Selon le chercheur de l’Observatoire de l’imaginaire contemporain, Jean-Michel Berthiaume, c’est l’authenticité indéniable de Maire de Laval qui fait son succès. 

«Quand je l’ai écouté j’avais le même sentiment que quand j’écoutais les premiers disques d’Alaclair Ensemble. C’est du freestyle, un peu duct tape, les raccords et les influences paraissent, mais il y a une vérité dans comment c’est déclamé qui fait en sorte que c’est intéressant à entendre», analyse-t-il. 

Selon lui, ce sont des chaînes comme Maire de Laval qui illustrent bien la pertinence et l’unicité de YouTube en tant que média social. 

«Ce que les gens recherchent le plus sur YouTube, c’est l’expression individuelle de la manière la plus honnête et authentique que possible. Il n’y a personne qui peut dire quoi que ce soit par rapport à l’authenticité de cette chaîne-là. Il tourne quelques personnes en dérision, mais c’est toujours avec une ouverture et une porte ouverte chez lui», observe le doctorant en sémiologie. 

Les prochains mandats du maire 

Mounir Kaddouri n’entend pas faire carrière sur le web, mais souhaite tout de même que sa chaîne puisse évoluer pour devenir quelque chose d’encore plus grand. 

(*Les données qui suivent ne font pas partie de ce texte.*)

/-- HostMemory. -/
theorem witness_inboundOutside : winboundOutside.Ready ∧ (winboundOutside.dev.windowOf 0x10 = some 0 ∧ winboundOutside.dev.winGet (HEP_WIN_CUR_CFG.RD 0) = 1 ∧ winboundOutside.dev.vaultReach (winboundOutside.dev.windowAddr 0 0x10) 8 = false)
    ∧ gives winboundOutside (.inboundRead 0x10 8 0x100) (fun d => d.reg HEP_UR_INFO_HI.addr = 0x01000200) = true := by decide

def winboundPoisoned : State := host11 (fun d => d.setVlt fun x => { x with poisoned := [0x600010 / 8] })

/-- HostMemory. -/
theorem witness_inboundPoisoned : winboundPoisoned.Ready ∧ (winboundPoisoned.dev.poisonIn 0x600010 8 = true)
    ∧ gives winboundPoisoned (.inboundRead 0x10 8 0x100) (fun d => d.out.length = 1) = true := by decide

/-- HostMemory. -/
theorem witness_poisonedWrite : winboundPoisoned.Ready ∧ (True)
    ∧ gives winboundPoisoned (.poisonedWrite 2) (fun d => d.cfgBit 0x104 12) = true := by decide

/-- HostMemory. -/
theorem witness_unsupportedInbound : winboundPoisoned.Ready ∧ (True)
    ∧ gives winboundPoisoned (.unsupportedInboundRequest false) (fun d => d.get64 HEP_UR_CNT.addr = 1) = true := by decide

/-- HostMemory. -/
theorem witness_msixRead : winboundPoisoned.Ready ∧ (True)
    ∧ gives winboundPoisoned (.msixTableAccess 0x3FC 4 none) (fun d => d.out = [.windowData [1, 0, 0, 0]]) = true := by decide

/-- HostMemory. -/
theorem witness_msixQword : winboundPoisoned.Ready ∧ (True)
    ∧ gives winboundPoisoned (.msixTableAccess 0x3F8 8 none) (fun d => d.out = [.windowData [0, 0, 0, 0, 1, 0, 0, 0]]) = true := by decide

/-- HostMemory. -/
theorem witness_msixWrite : winboundPoisoned.Ready ∧ (winboundPoisoned.dev.hep.pba = [])
    ∧ gives winboundPoisoned (.msixTableAccess 0x3FC 4 (some 0xFFFFFFFE)) (fun d => d.msixWord 63 3 = 0) = true := by decide

/-- HostMemory. -/
theorem witness_msixWidth : winboundPoisoned.Ready ∧ (True)
    ∧ gives winboundPoisoned (.msixTableAccess 0 2 none) (fun d => d.get64 HEP_CA_CNT.addr = 1) = true := by decide

/-- HostMemory. -/
theorem witness_windowCommit : winboundPoisoned.Ready ∧ (True)
    ∧ gives winboundPoisoned (.windowCommit .mca 31 0x80010026 15) (fun d => d.get (HEP_WIN_CUR_CFG.LOG2 31) = 38 && d.is (HEP_WIN_CUR_CFG.EN 31)) = true := by decide

/-- HostMemory. -/
theorem witness_windowRefused : winboundPoisoned.Ready ∧ (True)
    ∧ gives winboundPoisoned (.windowCommit .mca 31 0x80010027 15) (fun d => d.is HEP_FLAGS.WIN_REFUSED && d.get (HEP_WIN_CUR_CFG.LOG2 31) = 21) = true := by decide

def wwindowMisaligned : State := host11 (·.put (HEP_WIN_BAR.OFF 31) 1)

/-- HostMemory. -/
theorem witness_windowMisaligned : wwindowMisaligned.Ready ∧ (True)
    ∧ gives wwindowMisaligned (.windowCommit .mca 31 0x80010016 15) (fun d => d.is HEP_FLAGS.WIN_REFUSED && (d.ntq.input.map (·.arg)) = [31 + 2 * 2 ^ 8]) = true := by decide

def winboundContained : State := host11 (·.set1 HEP_CONTAIN_STAT.CONTAINED)

/-- HostMemory. -/
theorem witness_inboundContained : winboundContained.Ready ∧ (winboundContained.dev.Readable ∧ 0x18 ≤ winboundContained.dev.bar2Size)
    ∧ gives winboundContained (.inboundRead 0x10 8 0x100) (fun d => d.get64 HEP_CA_CNT.addr = 1) = true := by decide

/-- HostRelease. -/
theorem witness_containRelease : winboundContained.Ready ∧ (True)
    ∧ gives winboundContained (.containRelease .mca) (fun d => d.hep.releaseAt = some 0 && d.contained) = true := by decide

def wreleaseComplete : State := host11 fun d => (d.set1 HEP_CONTAIN_STAT.CONTAINED).setHep fun x => { x with releaseAt := some 0 }

/-- HostRelease. -/
theorem witness_releaseComplete : wreleaseComplete.Ready ∧ (True)
    ∧ gives wreleaseComplete (.releaseComplete) (fun d => !d.contained && d.is HEP_FLAGS.RELEASED) = true := by decide

def wreleaseBad : State := host11 fun d => (((d.setCfg 0x48 0x803F0000).setHep fun x => { x with pba := [5], msix := [(23, 0)], ltrWindowAt := 0 }).putCfgBit 0x88 10 true)

/-- HostRelease. -/
theorem witness_releaseBad : wreleaseBad.Ready ∧ (True)
    ∧ gives wreleaseBad (.containRelease .mca) (fun d => d.is HEP_FLAGS.BAD_STATE) = true := by decide

/-- HostRelease. -/
theorem witness_pendingMsix : wreleaseBad.Ready ∧ (wreleaseBad.dev.msixEnable = true ∧ wreleaseBad.dev.vectorHeld 5 = false)
    ∧ gives wreleaseBad (.pendingMsixSend 5) (fun d => d.hep.pba.isEmpty && d.out = [.msix 5 0 0 wreleaseBad.dev.plain]) = true := by decide

def wreleaseSameCycle : State := host11 fun d => (d.set1 HEP_CONTAIN_STAT.CONTAINED).setHep fun x => { x with causeAt := some 0 }

/-- HostRelease. -/
theorem witness_releaseSameCycle : wreleaseSameCycle.Ready ∧ (True)
    ∧ gives wreleaseSameCycle (.containRelease .mca) (fun d => d.hep.releaseAt.isNone && d.contained) = true := by decide

def wwindowSameCycle : State := host11 fun d => { d with time := 7 }.setHep fun x => { x with winAt := 7, winWas := [(HEP_WIN_CUR_CFG.addr 0, 0xC0000016), (HEP_WIN_CUR_TGT.addr 0, 5)] }

/-- HostMemory. -/
theorem witness_windowSameCycle : wwindowSameCycle.Ready ∧ (wwindowSameCycle.dev.windowOf 0x200000 = some 0 ∧ wwindowSameCycle.dev.windowAddr 0 0x200000 = 0xC00000)
    ∧ gives wwindowSameCycle (.inboundRead 0x200000 8 0x100) (fun d => d.out.length = 1 && !d.is HEP_FLAGS.UR_WINDOW) = true := by decide

def wltrSend : State := host11 fun d => ({ d with time := ms 1 }.setHep fun x => { x with ltrDue := true, ltrCount := [(1, 5)] }).putCfgBit 0x88 10 true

«Si le contenu que je fais durait 30 minutes, ce serait un podcast, donc travailler sur un podcast est quelque chose qui m’intéresserait. Sinon, c’est sûr que je veux faire des vidéos plus produites, plus éditées, et plus écrire mes textes et mes blagues», dit-il. 

Il poursuit présentement un baccalauréat en philosophie à l’Université du Québec à Montréal et souhaite travailler plus tard dans le domaine des communications. Il y a fort à parier que sa chaîne pourrait bien l’aider avec ça.